Your answer should be one number, the count of lines in the records that carry the string "deliver".

(Stored data entries)

**********

/-! NocServe.lean -/

@[simp] theorem sramRead_kept : ∀ s w, (sramRead s w).1.kept = s.kept := by
  intros; unfold sramRead; (try dsimp only)
  (repeat' split) <;> simp [*, foldl_kept, foldl_kept1, apply_ite State.kept]

@[simp] theorem ramLine_kept : ∀ p s w, PortKept p → (ramLine p s w).1.kept = s.kept := by
  intros
  rename_i p s w h
  unfold ramLine
  refine foldl_kept1 _ (fun a x => ?_) _ _
  exact h.1 _ _

@[simp] theorem serveRam_kept : ∀ p a s w r, PortKept p → ServedKept s (serveRam p a s w r) := by
  intros
  rename_i p a s w r h
  have hl := ramLine_kept p s w h
  have hr := h.2.1 s w
  have hk := h.1 s w
  unfold serveRam
  split
  · simp
  · split
    · dsimp only
      split <;> split <;> first | exact hl | exact hk
    · split
      · simp
      · split
        · exact h.2.2 _ _ _ _
        · dsimp only; split
          · exact (h.2.2 _ _ _ _).trans hr
          · exact hr
    · exact foldl_kept _ (fun _ _ => h.2.2 _ _ _ _) _ _
    · dsimp only
      split
      · simp
      · split
        · simp
        · split
          · exact (h.2.2 _ _ _ _).trans hr
          · exact hr

@[simp] theorem serveTram_kept : ∀ s sec r, ServedKept s (serveTram s sec r) := by
  intros
  rename_i s sec r
  unfold serveTram; dsimp only
  split
  · simp
  · split
    · simp
    · have h := serveRam_kept (tramPort sec) false (setRamCycle s sec { ramCycle s sec with net := true }) (r.addr % 0x10000 / 8) r
        ⟨fun _ _ => by simp [tramPort], fun _ _ => by simp [tramPort], fun _ _ _ _ => by simp [tramPort]⟩
      have e := setRamCycle_kept s sec { ramCycle s sec with net := true }
      generalize serveRam _ _ _ _ _ = v at h ⊢
      cases v <;> simp_all [ServedKept]

@[simp] theorem serveBank_kept : ∀ s b r, ServedKept s (serveBank s b r) := by
  intros; unfold serveBank; simp [foldl_kept, foldl_kept1, apply_ite State.kept]
  (repeat' split) <;> simp [*, foldl_kept, foldl_kept1, apply_ite State.kept]

@[simp] theorem serveReg_kept : ∀ s r, ServedKept s (serveReg s r) := by
  intros; unfold serveReg; simp [foldl_kept, foldl_kept1, apply_ite State.kept]
  (repeat' split) <;> simp [*, foldl_kept, foldl_kept1, apply_ite State.kept]

@[simp] theorem serve_kept : ∀ s r vc, ServedKept s (serve s r vc) := by
  intros
  unfold serve
  split
  · simp
  · simp
  · simp
  · exact serveRam_kept _ _ _ _ _ ⟨fun _ _ => by simp [sramPort], fun _ _ => by simp [sramPort], fun _ _ _ _ => by simp [sramPort]⟩
  · simp
  · dsimp only; split <;> simp
  · simp

@[simp] theorem takeRequest_kept : ∀ s r net vc mine, ResKept s (takeRequest s r net vc mine) := by
  intros
  rename_i s r net vc mine
  unfold takeRequest
  split
  · rename_i q _
    split
    · have h := serve_kept (memChosen (s.eject r net vc) r net vc) q vc
      generalize serve (memChosen (s.eject r net vc) r net vc) q vc = v at h ⊢
      cases v with
      | answer s1 st d =>
        simp only [servedKept_answer, memChosen_kept, State.eject_kept] at h
        simp only [resKept_ok]; split <;> simp [h]
      | taken s1 => simpa using h
      | waits => simp
    · simp
  · simp

@[simp] theorem dbgRespond_kept : ∀ s o status data, (dbgRespond s o status data).kept = s.kept := by
  intros; unfold dbgRespond; simp [foldl_kept, foldl_kept1, apply_ite State.kept]

@[simp] theorem deliver_kept : ∀ s o status data, (deliver s o status data).kept = s.kept := by
  intros; unfold deliver; simp [foldl_kept, foldl_kept1, apply_ite State.kept]
  (repeat' split) <;> simp [*, foldl_kept, foldl_kept1, apply_ite State.kept]

/-! Debug.lean -/

@[simp] theorem tapLoad_kept : ∀ s code dr, (tapLoad s code dr).kept = s.kept := by
  intros; unfold tapLoad; simp

@[simp] theorem extestRun_kept : ∀ s code pins v, (extestRun s code pins v).kept = s.kept := by
  intros; unfold extestRun; simp

@[simp] theorem engineBusy_kept : ∀ s i2c, (engineBusy s i2c).kept = s.kept := by
  intros
  unfold engineBusy; simp

@[simp] theorem engineAnswer_kept : ∀ s r v, ServedKept s v → (engineAnswer s r v).kept = s.kept := by
  intros
  rename_i s r v h
  cases v with
  | answer s1 st d => exact (dbgRespond_kept _ _ _ _).trans h
  | taken s1 => rfl
  | waits => rfl

@[simp] theorem engineDirect_kept : ∀ s r, (engineDirect s r).kept = s.kept := by
  intros
  exact engineAnswer_kept _ _ _ (serveReg_kept _ _)

@[simp] theorem engineIssue_kept : ∀ s write i2c size key addr data, (engineIssue s write i2c size key addr data).kept
    = s.kept := by
  intros; unfold engineIssue; simp [foldl_kept, foldl_kept1, apply_ite State.kept]

@[simp] theorem resumeNow_kept : ∀ s, (resumeNow s).kept = s.kept := by
  intros; unfold resumeNow; simp [foldl_kept, foldl_kept1, apply_ite State.kept]

@[simp] theorem haltNow_kept : ∀ s, (haltNow s).kept = s.kept := by
  intros; unfold haltNow; simp [foldl_kept, foldl_kept1, apply_ite State.kept]

@[simp] theorem haltSlot_kept : ∀ s, (haltSlot s).kept = s.kept := by
  intros; unfold haltSlot; simp [foldl_kept, foldl_kept1, apply_ite State.kept]

@[simp] theorem i2cStop_kept : ∀ s, (i2cStop s).kept = s.kept := by
  intros; unfold i2cStop; simp

@[simp] theorem i2cCommand_kept : ∀ s a write addr data, (i2cCommand s a write addr data).kept = s.kept := by
  intros; unfold i2cCommand; simp [foldl_kept, foldl_kept1, apply_ite State.kept]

**********

* **Solution**: 2